# What the task asks
List all lines in the material below that contain "Bool".

╭─ Material to process

-- ==== Sys2Proof/Machine/Operands.lean ====
section
/-!
DEFINITION. Operands.lean: how an instruction reads and writes its operands on each active thread (R41, R45 to R49,
R186), and the ways an instruction acts on the threads of its warp.
-/
namespace Sys2Proof.Machine

/-- An active thread as an instruction sees it: its lane, itself, its block, and `CYC`[31:0] at issue. -/
structure LaneCtx where
  lane : Nat
  t : Thread
  b : Block
  cyc : Nat
deriving DecidableEq, Repr

/-- X(code): the value of a source field code (R45). -/
def LaneCtx.x (c : LaneCtx) (code : Nat) : Word :=
  if code < 120 then c.t.regs.getD (c.t.wb.toNat + code) 0
  else match code with
    | 120 => BitVec.ofNat 32 c.t.tid
    | 121 => BitVec.ofNat 32 c.lane
    | 122 => BitVec.ofNat 32 (c.t.tid / 4)
    | 123 => c.b.bid
    | 124 => BitVec.ofNat 32 c.b.die
    | 125 => BitVec.ofNat 32 c.cyc
    | _ => 0

/-- X(code) as a natural number. -/
def LaneCtx.n (c : LaneCtx) (code : Nat) : Nat := (c.x code).toNat
/-- X(code) as a two's-complement integer. -/
def LaneCtx.i (c : LaneCtx) (code : Nat) : Int := (c.x code).toInt
/-- The pair that a code names (R47); `zr` reads 0. -/
def LaneCtx.pair (c : LaneCtx) (code : Nat) : Nat :=
  if code = 127 then 0 else c.n code + 4294967296 * c.n (code + 1)
/-- The quadruple that a code names (R47); `zr` reads 0. -/
def LaneCtx.quad (c : LaneCtx) (code : Nat) : Nat :=
  if code = 127 then 0 else c.pair code + 18446744073709551616 * c.pair (code + 2)
/-- The registers of a group, the lowest first. -/
def LaneCtx.group (c : LaneCtx) (code n : Nat) : List Word := (List.range n).map fun i => c.x (code + i)

/-- A predicate as a source: `pt` (7) reads true (R49). -/
def Thread.pred (t : Thread) (p : Nat) : Bool := if p = 7 then true else t.preds.getLsbD p
/-- A predicate as a destination: `pt` discards (R49). -/
def Thread.setPred (t : Thread) (p : Nat) (v : Bool) : Thread :=
  if p < 7 then { t with preds := if v then t.preds ||| (1#7 <<< p) else t.preds &&& ~~~ (1#7 <<< p) } else t
/-- The guard {N, P} of R41. -/
def Thread.guard (t : Thread) (n : Bool) (p : Nat) : Bool := t.pred p != n

/-- D := v; `zr` discards (R45). -/
def Thread.setX (t : Thread) (code : Nat) (v : Word) : Thread :=
  if code < 120 then { t with regs := t.regs.set (t.wb.toNat + code) v } else t
/-- D := a natural number, modulo 2^32. -/
def Thread.setN (t : Thread) (code v : Nat) : Thread := t.setX code (BitVec.ofNat 32 v)
/-- A number as `n` words, the lowest first. -/
def wordsOf : Nat → Nat → List Word
  | 0, _ => []
  | n + 1, v => BitVec.ofNat 32 v :: wordsOf n (v / 4294967296)
/-- Consecutive registers from D on; `zr` discards. -/
def Thread.setGroup (t : Thread) (code : Nat) (vs : List Word) : Thread :=
  if code < 120 then { t with regs := putRegs t.regs (t.wb.toNat + code) vs } else t
/-- Pair D := v, modulo 2^64; `zr` discards (R47). -/
def Thread.setPair (t : Thread) (code v : Nat) : Thread := t.setGroup code (wordsOf 2 v)
/-- A variable-latency write of consecutive registers from D on: it lands later in the registers named now (R42). -/
def Thread.later (t : Thread) (code : Nat) (vs : List Word) : Thread :=
  if code < 120 then { t with pend := t.pend ++ [.regs (t.wb.toNat + code) vs] } else t
/-- The sign-extended value of a field of `w` bits (R34). -/
def sextN (w v : Nat) : Int := toSigned w v
/-- The signed byte offset of an optional M or MG prefix (R34). -/
def offImm (off : Option Nat) : Int :=
  match off with
  | none => 0
  | some v => sextN 24 v
/-- The immediate of an RI word (R34), as a 32-bit pattern. -/
def riImm (p : Option Nat) (r : RI) : Word :=
  match p with
  | none => BitVec.ofInt 32 (sextN 10 r.imm)
  | some v => BitVec.ofNat 32 (v % 4194304 * 1024 + r.imm)
/-- The immediate of an RL word (R34), as a 32-bit pattern. -/
def rlImm (p : Option Nat) (r : RL) : Word :=
  match p with
  | none => BitVec.ofInt 32 (sextN 17 r.imm)
  | some v => BitVec.ofNat 32 (v % 32768 * 131072 + r.imm)

/-! ## The active threads -/

/-- `CYC` of the die of a core (R25). -/
def State.cycOf (s : State) (die : Nat) : Nat := s.cyc.getD die 0

/-- The active threads of the executing instruction, ascending TID. -/
def State.lanes (s : State) : List LaneCtx :=
  match s.cur with
  | none => []
  | some c =>
    match s.block? c.core c.slot with
    | none => []
    | some b => c.act.filterMap fun (l, tid) => (b.thread? tid).map fun t =>
        { lane := l, t := t, b := b, cyc := s.cycOf b.die }

/-- One active thread again, as the state now has it. -/
def State.lane? (s : State) (c : Cur) (m : Nat × Nat) : Option LaneCtx :=
  match s.block? c.core c.slot with
  | none => none
  | some b => (b.thread? m.2).map fun t => { lane := m.1, t := t, b := b, cyc := s.cycOf b.die }

/-- The pc after the executing instruction. -/
def Cur.nextPc (c : Cur) : Word := c.pc + BitVec.ofNat 32 c.len

/-- What an instruction makes of one thread of its block: a thread that executes becomes what `f` says, with its pc past
the instruction; a thread that does not execute, or that `good` turns away, stays. -/
def Cur.onThread (c : Cur) (b : Block) (cyc : Nat) (good : LaneCtx → Bool) (f : LaneCtx → Thread) (t : Thread) :
    Thread :=
  match c.act.find? fun m => m.2 == t.tid with
  | some m =>
    let l : LaneCtx := { lane := m.1, t := t, b := b, cyc := cyc }
    if good l then { f l with pc := c.nextPc } else t
  | none => t

/-- Change the active threads that a test admits and move their pc past the executing instruction; the others, which
trap, keep everything (R356). Every source is read before any result is written (R186). -/
def State.vecOf (s : State) (good : LaneCtx → Bool) (f : LaneCtx → Thread) : State :=
  match s.cur with
  | none => s
  | some c =>
    s.modBlock c.core c.slot fun b => { b with threads := b.threads.map (c.onThread b (s.cycOf b.die) good f) }

/-- Act on each active thread alone, and the pc passes the instruction. -/
def State.vec (s : State) (f : LaneCtx → Thread) : State := s.vecOf (fun _ => true) f

/-- Move the pc of some threads past the executing instruction. -/
def State.advance (s : State) (tids : List Nat) : State :=
  match s.cur with
  | none => s
  | some c =>
    s.modBlock c.core c.slot fun b =>
      { b with threads := mapIf (fun t => tids.contains t.tid) (fun t => { t with pc := c.nextPc }) b.threads }

/-- Move the pc of every active thread past the executing instruction. -/
def State.advanceAll (s : State) : State :=
  match s.cur with
  | none => s
  | some c => s.advance (c.act.map (·.2))

/-- Act on the active threads one after another, in ascending TID (R115, R283). -/
def State.eachLane (s : State) (f : State → Cur → LaneCtx → State) : State :=
  match s.cur with
  | none => s
  | some c => c.act.foldl (fun s m =>
      match s.lane? c m with
      | some l => f s c l
      | none => s) s

/-- Take the traps of some active threads of the executing instruction. -/
def State.trapLanes (s : State) (ms : List (Nat × Nat × Trap)) : State :=
  match s.cur with
  | none => s
  | some c => s.takeTraps c.core c.slot c.pc false ms

/-- Act on the active threads one after another, in ascending TID, each of which may trap (R115, R283); the traps are
taken together, so that the instruction makes one record for each class and cause (R359). A launch that one of them kills
acts no further (R105, R382). -/
def State.eachOrTrap (s : State) (f : State → Cur → LaneCtx → State × Option Trap) : State :=
  match s.cur with
  | none => s
  | some c =>
    let r := c.act.foldl (fun (a : State × List (Nat × Nat × Trap)) m =>
      match a.1.lane? c m with
      | none => a
      | some l =>
        if l.t.cond == .exited then a else
        match f a.1 c l with
        | (s, none) => (s, a.2)
        | (s, some t) => (s, a.2 ++ [(m.1, m.2, t)])) (s, [])
    r.1.trapLanes (r.2.filter fun m => (r.1.thread? c.core c.slot m.2.1).any Thread.live)

/-- Take a trap on every thread of the executing warp: a full warp parks as a bound group (R213, R226, R308). -/
def State.trapWarp (s : State) (tr : Trap) : State :=
  match s.cur with
  | none => s
  | some c => s.takeTraps c.core c.slot c.pc c.full (c.act.map fun m => (m.1, m.2, tr))

/-- Whether the executing instruction comes from the lowest-TID active thread: that thread (R49). -/
def State.firstLane (s : State) : Option LaneCtx := s.lanes.head?

/-- A bit of `BSTAT` set by the device (R52). -/
def State.setBstat (s : State) (core slot bit : Nat) : State :=
  s.modBlock core slot fun b => { b with bstat := b.bstat ||| (1#32 <<< bit) }

end Sys2Proof.Machine
end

╰─

# Solution for this task
def Thread.pred (t : Thread) (p : Nat) : Bool := if p = 7 then true else t.preds.getLsbD p
def Thread.setPred (t : Thread) (p : Nat) (v : Bool) : Thread :=
def Thread.guard (t : Thread) (n : Bool) (p : Nat) : Bool := t.pred p != n
def Cur.onThread (c : Cur) (b : Block) (cyc : Nat) (good : LaneCtx → Bool) (f : LaneCtx → Thread) (t : Thread) :
def State.vecOf (s : State) (good : LaneCtx → Bool) (f : LaneCtx → Thread) : State :=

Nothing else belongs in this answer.